FrankensteinVariorum / fv-collation

first-stage collation processing in the Frankenstein Variorum Project. For post processing and Variorum development, see our GitHub organization: https://github.com/FrankensteinVariorum
https://frankensteinvariorum.github.io/fv-collation/
GNU Affero General Public License v3.0
9 stars 2 forks source link

XPath + Schematron scoping to enhance witness alignments #63

Open ebeshero opened 5 years ago

ebeshero commented 5 years ago

Singleton app problem:

CollateX tends to over-emphasize moments of exact alignment, cutting off interesting deletions/false starts that overlap with a passsage. So, collateX produces lots of <app> elements that signify complete agreement of witnesses, but before and after them are "singleton" <app> elements holding interesting snips that usually should be part of the alignment.

To scope for isolated segments that should be folded into comparative <apps> with multiple witnesses, go over each of the Full_PartX_xmlOutput files using the following XPath expressions:

//app[count(rdgGrp) = 1][count(descendant::rdg) = 1]

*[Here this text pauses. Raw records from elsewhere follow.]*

-- ==== Sys2Proof/Machine/Core.lean ====
section
/-! DEFINITION. The machine as the host's interface takes it. -/

def Sys2Proof.core : Host.Core :=
  { State := Sys2Proof.Machine.State
    Fault := Sys2Proof.Machine.Fault
    Refusal := Sys2Proof.Machine.Refusal
    step := Sys2Proof.Machine.step
    reset := Sys2Proof.Machine.State.reset }
end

This won't be hugely helpful b/c it catches hundreds and hundreds of singleton apps that hold only escaped <lb> markers. To find those that contain substance, try:

//app[count(rdgGrp) = 1][count(descendant::rdg) = 1][contains(descendant::rdg, 'del')]

This finds singleton apps that contain "del", and will catch any that hold deletions.

Try hunting along the sibling axes to find where singleton apps are immediately preceded or followed by apps with one rdgGrp. (line-break added for visibility):

//app[count(rdgGrp) = 1][count(descendant::rdg) = 1]
[count(preceding-sibling::app[1]/rdgGrp) eq 1 or count(following-sibling::app[1]/rdgGrp) eq 1]

(We don't have to indicate that these apps must contain multiple witnesses b/c this is nearly always the case anyway).

To ignore those that contain flattened lb markers, try:

//app[count(rdgGrp) = 1][count(descendant::rdg) = 1]
[count(preceding-sibling::app[1]/rdgGrp) eq 1 or count(following-sibling::app[1]/rdgGrp) eq 1]
[not(starts-with(descendant::rdg, '&lt;lb'))]

Thomas copy long deletions:

Long deletions in Thomas constitute single semantic change across long portions of text. CollateX won't unify these but will just isolate their start and end moments on their <del> markers. To find moments in the Thomas text that hold deletions, use:

//app[count(rdgGrp) gt 1][contains(descendant::rdg[@wit="fThomas"], '&lt;del')]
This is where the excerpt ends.